My group is interested in the lymphatic system. This elaborate network of vessels collects fluids leaked into tissues from the blood vessels, and returns it as lymph to the venous circulation. More importantly, the filtering of lymph through intervening lymph nodes allows the immune system to constantly monitor the periphery for microbial antigens, and for the metabolites and macromolecular degradation products known as PAMPs (pathogen associated molecular patterns) danger signals and DAMPs (damage associated molecular patterns) that trigger innate and then adaptive immune responses. The lymphatic vessels act as conduits not only for soluble antigens, but also for dendritic cells, monocytes, neutrophils and other leukocytes that transport phagocytosed antigens to the lymph nodes to initiate and shape immune responses. The lymphatics are also a pipeline for metastasizing tumour cells to spread to distant tissues, and to colonize lymph nodes where they can manipulate the immune response, and prevent their recognition by the immune system. The recognition that lymphatics play such an important role in each of these critical processes has brought the field to the forefront in immunology and cell biology, and now is an exciting time to be involved in the research.

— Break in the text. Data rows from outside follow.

/-! ## State.modTeam -/

@[simp] theorem State.modTeam_mem (s : State) (u : Nat) (f : Team → Team) : (s.modTeam u f).mem = s.mem := rfl
@[simp] theorem State.modTeam_ctxs (s : State) (u : Nat) (f : Team → Team) : (s.modTeam u f).ctxs = s.ctxs := rfl
@[simp] theorem State.modTeam_cores (s : State) (u : Nat) (f : Team → Team) : (s.modTeam u f).cores = s.cores := rfl
@[simp] theorem State.modTeam_quads (s : State) (u : Nat) (f : Team → Team) : (s.modTeam u f).quads = s.quads := rfl
@[simp] theorem State.modTeam_dies (s : State) (u : Nat) (f : Team → Team) : (s.modTeam u f).dies = s.dies := rfl
@[simp] theorem State.modTeam_mops (s : State) (u : Nat) (f : Team → Team) : (s.modTeam u f).mops = s.mops := rfl
@[simp] theorem State.modTeam_copies (s : State) (u : Nat) (f : Team → Team) : (s.modTeam u f).copies = s.copies := rfl
@[simp] theorem State.modTeam_tasks (s : State) (u : Nat) (f : Team → Team) : (s.modTeam u f).tasks = s.tasks := rfl
@[simp] theorem State.modTeam_subs (s : State) (u : Nat) (f : Team → Team) : (s.modTeam u f).subs = s.subs := rfl
@[simp] theorem State.modTeam_serial (s : State) (u : Nat) (f : Team → Team) : (s.modTeam u f).serial = s.serial := rfl
@[simp] theorem State.modTeam_everAccepted (s : State) (u : Nat) (f : Team → Team) : (s.modTeam u f).everAccepted = s.everAccepted := rfl
@[simp] theorem State.modTeam_hostCalls (s : State) (u : Nat) (f : Team → Team) : (s.modTeam u f).hostCalls = s.hostCalls := rfl
@[simp] theorem State.modTeam_packets (s : State) (u : Nat) (f : Team → Team) : (s.modTeam u f).packets = s.packets := rfl
@[simp] theorem State.modTeam_passDue (s : State) (u : Nat) (f : Team → Team) : (s.modTeam u f).passDue = s.passDue := rfl
@[simp] theorem State.modTeam_regs (s : State) (u : Nat) (f : Team → Team) : (s.modTeam u f).regs = s.regs := rfl
@[simp] theorem State.modTeam_geXf (s : State) (u : Nat) (f : Team → Team) : (s.modTeam u f).geXf = s.geXf := rfl
@[simp] theorem State.modTeam_pkgId (s : State) (u : Nat) (f : Team → Team) : (s.modTeam u f).pkgId = s.pkgId := rfl
@[simp] theorem State.modTeam_ioCyc (s : State) (u : Nat) (f : Team → Team) : (s.modTeam u f).ioCyc = s.ioCyc := rfl
@[simp] theorem State.modTeam_inval (s : State) (u : Nat) (f : Team → Team) : (s.modTeam u f).inval = s.inval := rfl
@[simp] theorem State.modTeam_poison (s : State) (u : Nat) (f : Team → Team) : (s.modTeam u f).poison = s.poison := rfl
@[simp] theorem State.modTeam_outbox (s : State) (u : Nat) (f : Team → Team) : (s.modTeam u f).outbox = s.outbox := rfl
@[simp] theorem State.modTeam_splices (s : State) (u : Nat) (f : Team → Team) : (s.modTeam u f).splices = s.splices := rfl
@[simp] theorem State.modTeam_spliceSeen (s : State) (u : Nat) (f : Team → Team) : (s.modTeam u f).spliceSeen = s.spliceSeen := rfl
@[simp] theorem State.modTeam_forming (s : State) (u : Nat) (f : Team → Team) : (s.modTeam u f).forming = s.forming := rfl
@[simp] theorem State.modTeam_flying (s : State) (u : Nat) (f : Team → Team) : (s.modTeam u f).flying = s.flying := rfl
@[simp] theorem State.modTeam_flows (s : State) (u : Nat) (f : Team → Team) : (s.modTeam u f).flows = s.flows := rfl
@[simp] theorem State.modTeam_rx (s : State) (u : Nat) (f : Team → Team) : (s.modTeam u f).rx = s.rx := rfl
@[simp] theorem State.modTeam_hitches (s : State) (u : Nat) (f : Team → Team) : (s.modTeam u f).hitches = s.hitches := rfl
@[simp] theorem State.modTeam_contribs (s : State) (u : Nat) (f : Team → Team) : (s.modTeam u f).contribs = s.contribs := rfl
@[simp] theorem State.modTeam_faultSignals (s : State) (u : Nat) (f : Team → Team) : (s.modTeam u f).faultSignals = s.faultSignals := rfl
@[simp] theorem State.modTeam_invalOp (s : State) (u : Nat) (f : Team → Team) : (s.modTeam u f).invalOp = s.invalOp := rfl
@[simp] theorem State.modTeam_invalCtxs (s : State) (u : Nat) (f : Team → Team) : (s.modTeam u f).invalCtxs = s.invalCtxs := rfl
@[simp] theorem State.modTeam_ready (s : State) (u : Nat) (f : Team → Team) : (s.modTeam u f).ready = s.ready := rfl
@[simp] theorem State.modTeam_frames (s : State) (u : Nat) (f : Team → Team) : (s.modTeam u f).frames = s.frames := rfl
@[simp] theorem State.modTeam_owed (s : State) (u : Nat) (f : Team → Team) : (s.modTeam u f).owed = s.owed := rfl
@[simp] theorem State.modTeam_hid (s : State) (u : Nat) (f : Team → Team) : (s.modTeam u f).hid = s.hid := rfl
@[simp] theorem State.modTeam_slots (s : State) (u : Nat) (f : Team → Team) : (s.modTeam u f).slots = s.slots := rfl
@[simp] theorem State.modTeam_signals (s : State) (u : Nat) (f : Team → Team) : (s.modTeam u f).signals = s.signals := rfl
@[simp] theorem State.modTeam_toSend (s : State) (u : Nat) (f : Team → Team) : (s.modTeam u f).toSend = s.toSend := rfl
@[simp] theorem State.modTeam_sent (s : State) (u : Nat) (f : Team → Team) : (s.modTeam u f).sent = s.sent := rfl
@[simp] theorem State.modTeam_nodeKeys (s : State) (u : Nat) (f : Team → Team) : (s.modTeam u f).nodeKeys = s.nodeKeys := rfl
@[simp] theorem State.modTeam_nodeClasses (s : State) (u : Nat) (f : Team → Team) : (s.modTeam u f).nodeClasses = s.nodeClasses := rfl
@[simp] theorem State.modTeam_farOff (s : State) (u : Nat) (f : Team → Team) : (s.modTeam u f).farOff = s.farOff := rfl
@[simp] theorem State.modTeam_setUps (s : State) (u : Nat) (f : Team → Team) : (s.modTeam u f).setUps = s.setUps := rfl
@[simp] theorem State.modTeam_mgmt (s : State) (u : Nat) (f : Team → Team) : (s.modTeam u f).mgmt = s.mgmt := rfl
@[simp] theorem State.modTeam_inbox (s : State) (u : Nat) (f : Team → Team) : (s.modTeam u f).inbox = s.inbox := rfl
@[simp] theorem State.modTeam_cur (s : State) (u : Nat) (f : Team → Team) : (s.modTeam u f).cur = s.cur := rfl
@[simp] theorem State.modTeam_nextId (s : State) (u : Nat) (f : Team → Team) : (s.modTeam u f).nextId = s.nextId := rfl
@[simp] theorem State.modTeam_opens (s : State) (u : Nat) (f : Team → Team) : (s.modTeam u f).opens = s.opens := rfl
@[simp] theorem State.modTeam_nextAge (s : State) (u : Nat) (f : Team → Team) : (s.modTeam u f).nextAge = s.nextAge := rfl
@[simp] theorem State.modTeam_rotor (s : State) (u : Nat) (f : Team → Team) : (s.modTeam u f).rotor = s.rotor := rfl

Our focus is on the mechanisms by which leukocytes, tumour cells and certain bacterial pathogens enter the lymphatic vessels from the surrounding tissues, the adhesion molecules and chemokines they engage, and the transmigratory mechanisms involved. We are also interested in the fate of leukocytes, particularly neutrophils, arriving at draining lymph nodes via the lymph route, and the consequences of their arrival for altering the quality of the immune response.

An integral part of our work focusses on the hyaluronan receptor Lyve-1 (LYmphatic Vessel Endothelial receptor 1), which was originally cloned and identified in my laboratory and is emerging as a regulator of endothelial junctional permeability and leukocyte transmigration. Using Lyve-1-/- mice and a panel of fluorescently tagged transgenic mice in models of inflammation and cancer, combined with confocal and super-resolution imaging and in vitro cell biology techniques, we are studying the involvement of this key receptor and its ligand hyaluronan in leukocyte trafficking, microbe dissemination and tumour metastasis. Our aim is to understand these key biological processes, and ultimately to manipulate them for therapeutic advantage. My group applies a variety of techniques, and for example we are interested in determining the crystal structure of the ligand-binding domain in Lyve-1 in order to understand how interactions with hyaluronan during lymphatic trafficking are regulated by receptor homodimerization and  clustering. Our studies also extend beyond hyaluronan receptors to include the roles of lymphatic derived chemokines such as CCL21, CX3CL (fractalikne) and IL-8 in leukocyte chemotaxis and molecules that influence endothelial junctional permeability.